Saved entries
+===+
-- ==== Sys2Proof/Laws/MemorySide.lean ====
section
/-! SUPPORT. What an access through the home slices may change, and that memory keeps its canonical form through all of it
(R264-R268, R296, R297). -/

namespace Sys2Proof.Machine

/-- What the memory side may change: threads that wait for data, slices, memory and its channels, stacks, counters, pending
sources, the error log and what the host port has sent. Memory stays canonical. -/
def MemorySide (m m' : Module) : Prop :=
  (Memory.wf m.mem = true → Memory.wf m'.mem = true)
  ∧ m' = { m with
      threads := m'.threads, slices := m'.slices, drams := m'.drams, mem := m'.mem, poison := m'.poison
      basins := m'.basins, stats := m'.stats, events := m'.events, errors := m'.errors, host := m'.host }

theorem MemorySide.refl (m : Module) : MemorySide m m := ⟨id, rfl⟩

theorem MemorySide.trans {a b c : Module} (h : MemorySide a b) (k : MemorySide b c) : MemorySide a c := by
  refine ⟨fun w => k.1 (h.1 w), ?_⟩
  have h2 := h.2
  have k2 := k.2
  rw [k2, h2]

theorem LogsOnly.side {m m' : Module} (h : LogsOnly m m') : MemorySide m m' := by
  unfold LogsOnly at h
  refine ⟨fun w => by rw [h]; exact w, by rw [h]⟩

theorem CountsOnly.side {m m' : Module} (h : CountsOnly m m') : MemorySide m m' := h.logs.side

theorem count_side (g : Stat) (n k b : Nat) (m : Module) : MemorySide m (count g n k b m) := (count_only g n k b m).side
theorem edge_side (d s : Nat) (m : Module) : MemorySide m (edge d s m) := (edge_only d s m).side
theorem setSlice_side (sl : Nat) (s : Slice) (m : Module) : MemorySide m (setSlice sl s m) := ⟨id, rfl⟩
theorem setStack_side (st : Nat) (k : Stack) (m : Module) : MemorySide m (setStack st k m) := ⟨id, rfl⟩
theorem setThread_side (t : Nat) (x : Thread) (m : Module) : MemorySide m (setThread t x m) := ⟨id, rfl⟩
theorem touchDram_side (q a : Nat) (m : Module) : MemorySide m (touchDram q a m) := ⟨id, rfl⟩
theorem readDram_side (line : Nat) (m : Module) : MemorySide m (readDram line m).2 := touchDram_side _ line m
theorem writeDram_side (line : Nat) (data : List Byte) (poison : BitVec 4) (m : Module) :
    MemorySide m (writeDram line data poison m) := ⟨fun h => writeDram_wf h line data poison, rfl⟩

/-- A change that is made only sometimes. -/
theorem MemorySide.ite {m a b : Module} {c : Prop} [Decidable c] (ha : MemorySide m a) (hb : MemorySide m b) :
    MemorySide m (if c then a else b) := by
  split
  · exact ha
  · exact hb

theorem deliver_side (t : Nat) (rd : Reg) (v : Word) (f : Option (Nat × List Byte × BitVec 4 × BitVec 2)) (m : Module) :
    MemorySide m (deliver t rd v f m) := setThread_side _ _ _

theorem deliverPoison_side (t : Nat) (rd : Reg) (d : BitVec 8) (a : Nat) (m : Module) :
    MemorySide m (deliverPoison t rd d a m) := by
  unfold deliverPoison
  dsimp only
  split
  · exact .refl m
  · exact (setThread_side _ _ _).trans (raiseError_logs (by decide) _ _ _ _ _).side

theorem snoopGather_side (line : Nat) (m : Module) : MemorySide m (snoopGather line m) := by
  unfold snoopGather
  dsimp only
  split
  · exact .refl m
  · split
    · exact .refl m
    · exact (setStack_side _ _ _).trans (count_side _ _ _ _ _)

theorem reduceLine_side (sl op addr operand : Nat) (data : List Byte) (poison : BitVec 4) (m : Module) :
    MemorySide m (reduceLine sl op addr operand data poison m).2 := by
  unfold reduceLine
  dsimp only
  split
  · exact (raiseError_logs (by decide) _ _ _ _ _).side
  · exact .ite ((count_side _ _ _ _ _).trans (count_side _ _ _ _ _)) (count_side _ _ _ _ _)

theorem serveWaiter_side (sl : Nat) (r : Request) (data : List Byte) (poison : BitVec 4) (m : Module) :
    MemorySide m (serveWaiter sl r data poison m).2 := by
  unfold serveWaiter
  dsimp only
  split
  · exact .refl m
  · exact .refl m
  · split
    · exact deliverPoison_side _ _ _ _ _
    · exact deliver_side _ _ _ _ _
  · split
    · exact deliverPoison_side _ _ _ _ _
    · exact (snoopGather_side _ _).trans (deliver_side _ _ _ _ _)
  · exact (reduceLine_side _ _ _ _ _ _ _).trans (snoopGather_side _ _)

theorem filterRead_side (sl line : Nat) (m : Module) : MemorySide m (filterRead sl line m) := by
  unfold filterRead
  dsimp only
  have h : MemorySide m (count .llc sl 7 1 (setSlice sl ((sliceAt m sl).leaveFilter line) m)) :=
    (setSlice_side _ _ _).trans (count_side _ _ _ _ _)
  exact .ite (.ite (h.trans (edge_side _ _ _)) h) (.refl m)

theorem serveStep_side (sl : Nat) (pending : Bool) (fresh : LlcLine) (l : Option LlcLine) (m : Module) (r : Request) :
    MemorySide m (serveStep sl pending fresh (l, m) r).2 := by
  have key : ∀ (l : LlcLine) (a : Module), MemorySide m a → ∀ k : LlcLine,
      MemorySide m (if !r.discards then (some k, (serveWaiter sl r l.data l.poison a).2)
        else if pending then (some k, count .llc sl 6 1 (serveWaiter sl r l.data l.poison a).2)
        else (.none, count .llc sl 5 1 (setSlice sl
          ((sliceAt (serveWaiter sl r l.data l.poison a).2 sl).enterFilter fresh.line)
          (serveWaiter sl r l.data l.poison a).2))).2 := by
    intro l a ha k
    have hz := ha.trans (serveWaiter_side sl r l.data l.poison a)
    split
    · exact hz
    · split
      · exact hz.trans (count_side _ _ _ _ _)
      · exact (hz.trans (setSlice_side _ _ _)).trans (count_side _ _ _ _ _)
  cases l with
  | some l => exact key l m (.refl m) _
  | none =>
    have hy : MemorySide m (if r.reads then filterRead sl fresh.line m
        else setSlice sl ((sliceAt m sl).leaveFilter fresh.line) m) := .ite (filterRead_side _ _ _) (setSlice_side _ _ _)
    unfold serveStep
    dsimp only
    split
    · exact hy
    · exact key fresh _ hy _

theorem serveWaiters_side (sl : Nat) (pending : Bool) (fresh : LlcLine) (rs : List Request) (x : Option LlcLine × Module) :
    MemorySide x.2 (serveWaiters sl pending fresh rs x).2.2 := by
  induction rs generalizing x with
  | nil => exact .refl _
  | cons r rs ih =>
    unfold serveWaiters
    dsimp only
    split
    · exact serveStep_side sl pending fresh x.1 x.2 r
    · exact (serveStep_side sl pending fresh x.1 x.2 r).trans (ih _)

theorem serveFill_side (sl : Nat) (fresh : LlcLine) (rs : List Request) (m : Module) :
    MemorySide m (serveFill sl fresh rs m).2 := by
  exact (serveWaiters_side sl (rs.any (·.reduces)) fresh rs (some fresh, m)).trans (setSlice_side _ _ _)

theorem freeRegister_side (st : Nat) (r : DramRequest) (m : Module) : MemorySide m (freeRegister st r m) :=
  (setStack_side _ _ _).trans (count_side _ _ _ _ _)

theorem dropRegister_side (st : Nat) (r : DramRequest) (m : Module) : MemorySide m (dropRegister st r m) :=
  .ite (freeRegister_side _ _ _) (setStack_side _ _ _)

theorem endWriteBack_side (line : Nat) (m : Module) : MemorySide m (endWriteBack line m) :=
  .ite (dropRegister_side _ _ _) (.refl m)

theorem dropEntry_side (sl line : Nat) (m : Module) : MemorySide m (dropEntry sl line m) :=
  (setSlice_side _ _ _).trans (endWriteBack_side _ _)

theorem retireEntry_side (sl line : Nat) (m : Module) : MemorySide m (retireEntry sl line m) := by
  unfold retireEntry
  dsimp only
  split
  · exact .refl m
  · exact (dropEntry_side _ _ _).trans (writeDram_side _ _ _ _)

theorem applyReduction_side (sl : Nat) (r : Request) (m : Module) : MemorySide m (applyReduction sl r m) := by
  unfold applyReduction
  dsimp only
  split
  · split
    · exact (reduceLine_side _ _ _ _ _ _ _).trans (setSlice_side _ _ _)
    · split
      · exact ((reduceLine_side _ _ _ _ _ _ _).trans (count_side _ _ _ _ _)).trans (setSlice_side _ _ _)
      · exact ((readDram_side _ _).trans (reduceLine_side _ _ _ _ _ _ _)).trans (writeDram_side _ _ _ _)
  · exact .refl m

theorem applyOldest_side (sl : Nat) (m : Module) : MemorySide m (applyOldest sl m) := by
  unfold applyOldest
  dsimp only
  split
  · exact .refl m
  · exact ((setSlice_side _ _ _).trans (applyReduction_side _ _ _)).trans (snoopGather_side _ _)

theorem applyOldestN_side (sl n : Nat) (m : Module) : MemorySide m (applyOldestN sl n m) := by
  induction n generalizing m with
  | zero => exact .refl m
  | succ n ih => exact (applyOldest_side _ _).trans (ih _)

theorem drainReds_side (sl : Nat) (m : Module) : MemorySide m (drainReds sl m) := applyOldestN_side _ _ _

theorem makeRoom_side (sl : Nat) (m : Module) : MemorySide m (makeRoom sl m) := by
  unfold makeRoom
  dsimp only
  split
  · exact drainReds_side _ _
  · split
    · exact (drainReds_side _ _).trans (retireEntry_side _ _ _)
    · exact drainReds_side _ _

theorem install_side {sl : Nat} {l : LlcLine} {m m' : Module} (h : install sl l m = some m') : MemorySide m m' := by
  unfold install at h
  dsimp only at h
  split at h
  · cases h
  · split at h
    · cases h; exact setSlice_side _ _ _
    · split at h
      · cases h
      · cases h
        exact .ite ((setSlice_side _ _ _).trans (count_side _ _ _ _ _)) (setSlice_side _ _ _)

theorem forceInstall_side {sl : Nat} {l : LlcLine} {m m' : Module} (h : forceInstall sl l m = some m') :
    MemorySide m m' := by
  unfold forceInstall at h
  dsimp only at h
  split at h
  · rename_i hi; cases h; exact install_side hi
  · have hm := makeRoom_side sl m
    split at h
    · rename_i hi; cases h; exact hm.trans (install_side hi)
    · split at h
      · cases h
      · split at h
        · cases h; exact hm
        · split at h
          · cases h; exact hm.trans (writeDram_side _ _ _ _)
          · cases h

theorem freeMiss_side (sl line : Nat) (m : Module) : MemorySide m (freeMiss sl line m) := by
  unfold freeMiss
  dsimp only
  exact (MemorySide.ite ((setSlice_side _ _ _).trans (freeRegister_side _ _ _)) (setSlice_side _ _ _)).trans
    (count_side _ _ _ _ _)

/-! ## Request registers and arrivals (R266, R278) -/

theorem askRegister_side (st : Nat) (r : DramRequest) (m : Module) : MemorySide m (askRegister st r m) := by
  unfold askRegister
  dsimp only
  split
  · exact (setStack_side _ _ _).trans (count_side _ _ _ _ _)
  · split
    · exact (setStack_side _ _ _).trans (edge_side _ _ _)
    · exact setStack_side _ _ _

theorem waitRegister_side (line key : Nat) (m : Module) : MemorySide m (waitRegister line key m) :=
  .ite (.refl m) (askRegister_side _ _ _)

theorem useRegister_side {line key : Nat} {m m' : Module} (h : useRegister line key m = some m') : MemorySide m m' := by
  unfold useRegister at h
  dsimp only at h
  split at h
  · cases h; exact .refl m
  · split at h
    · cases h; exact freeRegister_side _ _ _
    · split at h
      · cases h; exact setStack_side _ _ _
      · cases h

/-- An access under a register changes what the access itself changes, or only waits. -/
theorem withRegister_side (line key : Nat) {f : Module → Module} (hf : ∀ a, MemorySide a (f a)) (m : Module) :
    MemorySide m (withRegister line key f m) := by
  unfold withRegister
  split
  · exact .refl m
  · split
    · rename_i h; exact (useRegister_side h).trans (hf _)
    · exact waitRegister_side _ _ _

theorem takeMiss_side (sl : Nat) (r : Request) (m : Module) : MemorySide m (takeMiss sl r m) := by
  unfold takeMiss
  dsimp only
  generalize (if r.ask = .prefetch then sliceAt m sl else (sliceAt m sl).noteMiss r.ask.who (lineOf r.addr)) = s
  have h := fun s => (setSlice_side sl s m).trans (count_side .llc sl 1 1 (setSlice sl s m))
  split
  · exact (MemorySide.ite ((h _).trans (edge_side _ _ _)) (h _)).trans (askRegister_side _ _ _)
  · exact .ite ((h _).trans (edge_side _ _ _)) (h _)

theorem countIf_side (c : Prop) [Decidable c] (g : Stat) (n k : Nat) (m : Module) :
    MemorySide m (if c then count g n k 1 m else m) := .ite (count_side _ _ _ _ _) (.refl m)

theorem hitLine_side (sl : Nat) (r : Request) (l : LlcLine) (m : Module) : MemorySide m (hitLine sl r l m) := by
  have hit (a : Module) : MemorySide a (if (l.untouched && !r.joined) = true
      then count .llc sl 13 1 (if r.joined = true then a else count .llc sl 0 1 a)
      else if r.joined = true then a else count .llc sl 0 1 a) :=
    (MemorySide.ite (.refl a) (count_side .llc sl 0 1 a)).trans (countIf_side _ _ _ _ _)
  unfold hitLine
  dsimp only
  split
  · exact .refl m
  · exact (setSlice_side _ _ _).trans (countIf_side _ _ _ _ _)
  · exact (setSlice_side _ _ _).trans (hit _)
  · have hx := (hit m).trans (serveWaiter_side sl r l.data l.poison _)
    generalize serveWaiter sl r l.data l.poison (if (l.untouched && !r.joined) = true
      then count .llc sl 13 1 (if r.joined = true then m else count .llc sl 0 1 m)
      else if r.joined = true then m else count .llc sl 0 1 m) = x at hx ⊢
    split
    · exact hx.trans (setSlice_side _ _ _)
    · split
      · exact (hx.trans (setSlice_side _ _ _)).trans (count_side _ _ _ _ _)
      · exact (hx.trans (setSlice_side _ _ _)).trans (count_side _ _ _ _ _)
+===+
How to complete this task ->
Transcribe the records above exactly, from the opening line down to and including the line with "threads := m'.threads, slices".

Output for this task ->
-- ==== Sys2Proof/Laws/MemorySide.lean ====
section
/-! SUPPORT. What an access through the home slices may change, and that memory keeps its canonical form through all of it
(R264-R268, R296, R297). -/

namespace Sys2Proof.Machine

/-- What the memory side may change: threads that wait for data, slices, memory and its channels, stacks, counters, pending
sources, the error log and what the host port has sent. Memory stays canonical. -/
def MemorySide (m m' : Module) : Prop :=
  (Memory.wf m.mem = true → Memory.wf m'.mem = true)
  ∧ m' = { m with
      threads := m'.threads, slices := m'.slices, drams := m'.drams, mem := m'.mem, poison := m'.poison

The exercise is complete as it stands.